As the California drought worsens by the week, we seem to overlook how long we’ve known this was coming — and how much time we’ve wasted failing to prepare. We have had multiple warnings that the situation will escalate, including projections by experts at UC Davis that next year will be another drought year. Yet, Sacramento continues to look at short-term solutions, including rationing, purchasing costly out-of-state water and levying possible penalties for overuse. Governor Jerry Brown is placing Proposition 1 on the ballot in November to secure $7.5 billion in emergency funds, after already passing relief packages earlier this year.
It’s stupefying how long the water playbook in California has relied upon the same potboiler: Ignore the problem until it’s too late to do anything but deploy costly emergency measures that have no long-term impact on our state water problems.
We need to take the idea of investment into longer-term solutions seriously, and commit to a tried-and-true, globally-used technology that could drastically change our state’s water issues: Desalination.
A process that has gained popularity in the past decade, desalination takes ocean or partially-salinated water and uses a filtration system to remove salt via a process called osmosis, resulting in drinkable, fresh water. Thousands of desalination plants have cropped up around the world since the early 2000s, in arid climates like the Middle East. These plants have provided sustained, consistent sources of water to places that could not survive otherwise — a direction in which California is likely to be headed.
California has long considered desalination. In 2002, a state-funded exploratory group spent $50 million, determining that desalination is an environmentally safe, as well as effective, source of clean water that should be included in our state’s long-term water resources planning. There are nearly a dozen existing or proposed plants up and down the coast, including a major project in Carlsbad that will offer 50 million gallons of water each day, enough for roughly 3 million people. When it is completed in 2015, it will have a significant impact on an area that has been for decades dependent on other regions for its water supply.
Yet, the Carlsbad plant almost did not happen, thanks to regulatory reviews that lasted over six years, and over a dozen lawsuits by environmental groups designed to prevent the plant from being built — all of which were successfully won by the plant’s developers. The immediate benefits of the Carlsbad plant to the San Diego area will be obvious, from lower spending on outside water next year, to less pressure on agriculture and business as water costs, and availability, are more consistent. If residents of San Diego look back at the years of delays, and the high costs of water shortage, they have to wonder if the protestations were worth the losses.

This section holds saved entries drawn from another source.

/-- R240, R236, R209, R210: the checks on one access in their order: alignment, physical address width, PMP at the effective
privilege, memory map. What each kind of region permits is spelled out in `regionServes`; the widths and offsets a device
accepts beyond the words of R210 are the model's reading (log 10). -/
def Obligations.AccessChecks : Prop :=
  ∀ (s : State) (t : AccessType) (ea : Word) (n : Nat) (p : Priv), mapDisjoint s.cfg → 0 < n →
    p = (if t ≠ .X ∧ s.mstatus.mprv = true then s.mstatus.mpp else s.priv) →
    (t ≠ .X → ea.toNat % n ≠ 0 → checkAccess t ea n s = .error { exc := misalignedExc t, tval := ea }) ∧
    ((t = .X ∨ ea.toNat % n = 0) →
      (2 ^ s.cfg.palen ≤ ea.toNat ∨ pmpCheck ea.toNat n t p s = false ∨
          (∀ r ∈ s.cfg.memMap, ¬ regionServes r t ea.toNat n) →
        checkAccess t ea n s = .error { exc := accessFaultExc t, tval := ea }) ∧
      (∀ r ∈ s.cfg.memMap, ea.toNat < 2 ^ s.cfg.palen → pmpCheck ea.toNat n t p s = true →
        regionServes r t ea.toNat n → checkAccess t ea n s = .ok r))

/-! ### CSR instructions -/

/-- R320, R322 to R328: a CSR instruction whose access is permitted completes: the value read goes to `x[rd]` and the
register gets the source, or the read-modify-write base with the source's bits set or cleared; `rs1 = x0` or `uimm = 0` makes
a set or clear form a pure read. The base is the value read for every register but `mip`, `sip` and `uip`, whose bases
`PendingRegisters` gives. -/
def Obligations.CsrInstrComplete : Prop :=
  ∀ (s : State) (rd rs1 : Reg) (uimm : BitVec 5) (a : CsrAddr) (c : Csr),
    (csrAccess a true s = some c →
      accessesCsr (.csrrw rd a rs1) c true rd (readX rs1 s) s ∧
        accessesCsr (.csrrwi rd a uimm) c true rd (uimm.setWidth 64) s) ∧
    (csrAccess a (rs1 != 0) s = some c →
      accessesCsr (.csrrs rd a rs1) c (rs1 != 0) rd (csrRmwBase c s ||| readX rs1 s) s ∧
        accessesCsr (.csrrc rd a rs1) c (rs1 != 0) rd (csrRmwBase c s &&& ~~~(readX rs1 s)) s) ∧
    (csrAccess a (uimm != 0) s = some c →
      accessesCsr (.csrrsi rd a uimm) c (uimm != 0) rd (csrRmwBase c s ||| uimm.setWidth 64) s ∧
        accessesCsr (.csrrci rd a uimm) c (uimm != 0) rd (csrRmwBase c s &&& ~~~(uimm.setWidth 64)) s) ∧
    (c ∉ [Csr.mip, .sip, .uip] → csrRmwBase c s = csrRead c s)

/-- R321, R328, R46, R47, R59, R161, R139: `csrTable` lists the register each address names, when it exists and the enable
bit that guards it, and no other address names a register. An access is refused exactly when the CSR does not exist, the mode
is too low, a read-only address is written, a counter is not enabled, or `satp` is reached from S-mode under TVM; each CSR
instruction then raises IllegalInstruction with its word as trap value. -/
def Obligations.CsrAccessRefused : Prop :=
  ∀ (s : State) (rd rs1 : Reg) (uimm : BitVec 5) (a : CsrAddr),
    (∀ r ∈ csrTable s.cfg,
      csrOfAddr (BitVec.ofNat 12 r.addr) = some r.reg ∧ csrExists s.cfg r.reg = r.present ∧ counterBit r.reg = r.guard) ∧
    ((∀ r ∈ csrTable s.cfg, r.addr ≠ a.toNat) → csrOfAddr a = none) ∧
    (∀ w, csrAccess a w s = none ↔ csrForbidden a w s) ∧
    (csrForbidden a true s →
      raises (.csrrw rd a rs1) .illegalInstruction ((encode (.csrrw rd a rs1)).setWidth 64) s ∧
        raises (.csrrwi rd a uimm) .illegalInstruction ((encode (.csrrwi rd a uimm)).setWidth 64) s) ∧
    (csrForbidden a (rs1 != 0) s →
      raises (.csrrs rd a rs1) .illegalInstruction ((encode (.csrrs rd a rs1)).setWidth 64) s ∧
        raises (.csrrc rd a rs1) .illegalInstruction ((encode (.csrrc rd a rs1)).setWidth 64) s) ∧
    (csrForbidden a (uimm != 0) s →
      raises (.csrrsi rd a uimm) .illegalInstruction ((encode (.csrrsi rd a uimm)).setWidth 64) s ∧
        raises (.csrrci rd a uimm) .illegalInstruction ((encode (.csrrci rd a uimm)).setWidth 64) s)
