/-- Settles O48: what reset writes holds by its definition, and legal unspecified elements are kept. -/
theorem resetProcedure : Obligations.ResetProcedure := by
  refine ⟨?_, hartReset_reset⟩
  rintro u s t rfl
  refine ⟨rfl, rfl, rfl, rfl, rfl, fun i => ⟨hartReset_off u s i, hartReset_unlocked u s i⟩, rfl, rfl,
    memRead_canonicalMemory u.mem, fun hu hcfg => ?_⟩
  exact ⟨hartReset_mstatus_of_legal hu hcfg, hartReset_mtrap_of_legal hu hcfg, hartReset_pmpcfg_of_legal hu hcfg,
    hartReset_of_legal hu hcfg⟩

end Sys2Proof.Machine
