/-- What a job ends with: nothing more, the measurements of a RECIP job, the mean squares
of the CAL_RF tone in the ADC codes of the observation receivers, or the FBn and TXOUTn powers of a COUPLER job in 0.01 dBm. -/
inductive CalEnd where
  | plain
  | recip (y : List PairMeas)
  | obsref (tone : Vector Nat 9)
  | coupler (fb tx : Int)
  deriving DecidableEq, Repr

/-- The codes of the two parts of an ADC sample, s14 (R77). -/
abbrev Adc : Type := BitVec 14 × BitVec 14

/-- The live maps that other chips have told, by position: transmit and receive sides, bit j for path j (R267). -/
abbrev LiveMaps : Type := Vector (BitVec 64 × BitVec 64) 4

/-- What strikes the unit of check code that an address lies in (R486, R491): a bit of it flips, data bits first, the most significant of the
lowest address foremost, and the code's bits behind them; or a DRAM block is read back from another block's address. -/
inductive Upset where
  | bit (n : Fin 524)
  | astray (block : BitVec 26)
  deriving DecidableEq, Repr

/-- A request that reaches a DRAM channel (R496): its class, memory address and number of bytes, what it writes, and the spool, 63 for a
requester that is none. -/
structure MemArrival where
  cls : Fin 4
  addr : BitVec 32
  n : Nat
  data : Option (List Byte)
  spool : Fin 64
  deriving DecidableEq, Repr

/-- How far a spool has come since it last stood still: bytes or elements at most, the parcels that waited meanwhile in an ingress queue that it
empties, in order, and the units of memory that upsets struck (R506, R512). -/
structure SpoolMove where
  n : Nat
  parcels : List (List Byte)
  upsets : List (Nat × Upset)
  deriving DecidableEq, Repr

/-- What a boot meets (R546, R549, R556, R557, R564, R566): the straps at the rising edge of RESET_N, of each PLL the attempt in
which it locks, the bytes that the board's own programmer has put into the flash since the boot before, whether the flash offers 8D-8D-8D, whether the flash reads of images A and B complete, of each DRAM channel whether its
training succeeds in two attempts, the LPLL's band and tuning voltage, and the reference tone at each observation receiver (R94). -/
structure BootRun where
  bootsel : Fin 4
  pos : Fin 4
  clrsel : Bool
  locks : Vector (Option (Fin 3)) 4
  flash : List (Nat × Byte)
  octal : Bool
  readA : Bool
  readB : Bool
  dram : Vector Bool 2
  band : BitVec 6
  vtune : BitVec 12
  obs : Vector (Int × Int) 9
  deriving DecidableEq, Repr

/-- The rails with a brown-out detector, VAON apart (R632). -/
inductive Rail where
  | vddCore | vddSram | vdda09 | vdda12 | vddLl | vdd2h | vddq | vdd18 | vddBias
  deriving DecidableEq, Repr

/-- What a write of management registers needs from outside: the boot that a reboot command starts, and the keeper-store rows whose
read-back fails (R567, R595). -/
structure WriteEnv where
  boot : BootRun
  bad : List Nat
  deriving DecidableEq, Repr

/-- A detector peak (R476): the beam, the lag in samples of 30.72 MS/s, the complex correlation, and the instant of the parabolic fit
(R478). -/
structure KitePeak where
  beam : Nat
  lag : Nat
  c : Int × Int
  fit : Stamp
  deriving DecidableEq, Repr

The study by UC Davis projects that this year the California drought will cost at least $2.2 billion in economic losses (not to mention the high cost of buying and importing water). There is no reason not to expect the same or greater losses next year, or in 2016, if the drought continues. How much revenue will the state of California lose before those who argue against the high cost of desal technology admit it is worth it to prevent future losses?
Now that we can look at the costs of this year’s drought alone, and the price tag of the state’s emergency relief measures, the $1 billion price tag of the Carlsbad plant seems reasonable by comparison. Many desal plants around the state come at a much lower cost. Santa Barbara is in the process of improving a desal plant that was built, and then abandoned, several years ago, at a cost of roughly $20 million. Monterey spent about $14 million on a similar project.
These, and other smaller coastal projects, prove that communities can spend much less to ensure a secure water future. So, why hasn’t the state considered helping fund the investment? The governor has now proposed or approved over $8 billion in emergency water spending in 2014. Where would California be in two years if the state directed even a portion of that total toward developing proposed desalination plants? Such an investment would guarantee fewer emergency funds will be needed in future years, as we would be better able to manage years with little rainfall.
Skeptics of desalination claim the high cost alone makes the technology a less-than-ideal option for the state. Many argue that California should continue to rely on water recycling, a method currently used to treat wastewater, removing sewage and returning it to our water system. However, the use of desalination has proven to be tried-and-true around the globe, and the reliance on a diminishing supply of available drinking water through recycling has not prevented us from reaching this critical point. Our lakes and rivers have dried up; our underground aquifers are heading toward the same fate. Desalination is likely the only rational and economically sound solution for California.
Yuri Vanetik is a private investor and philanthropist.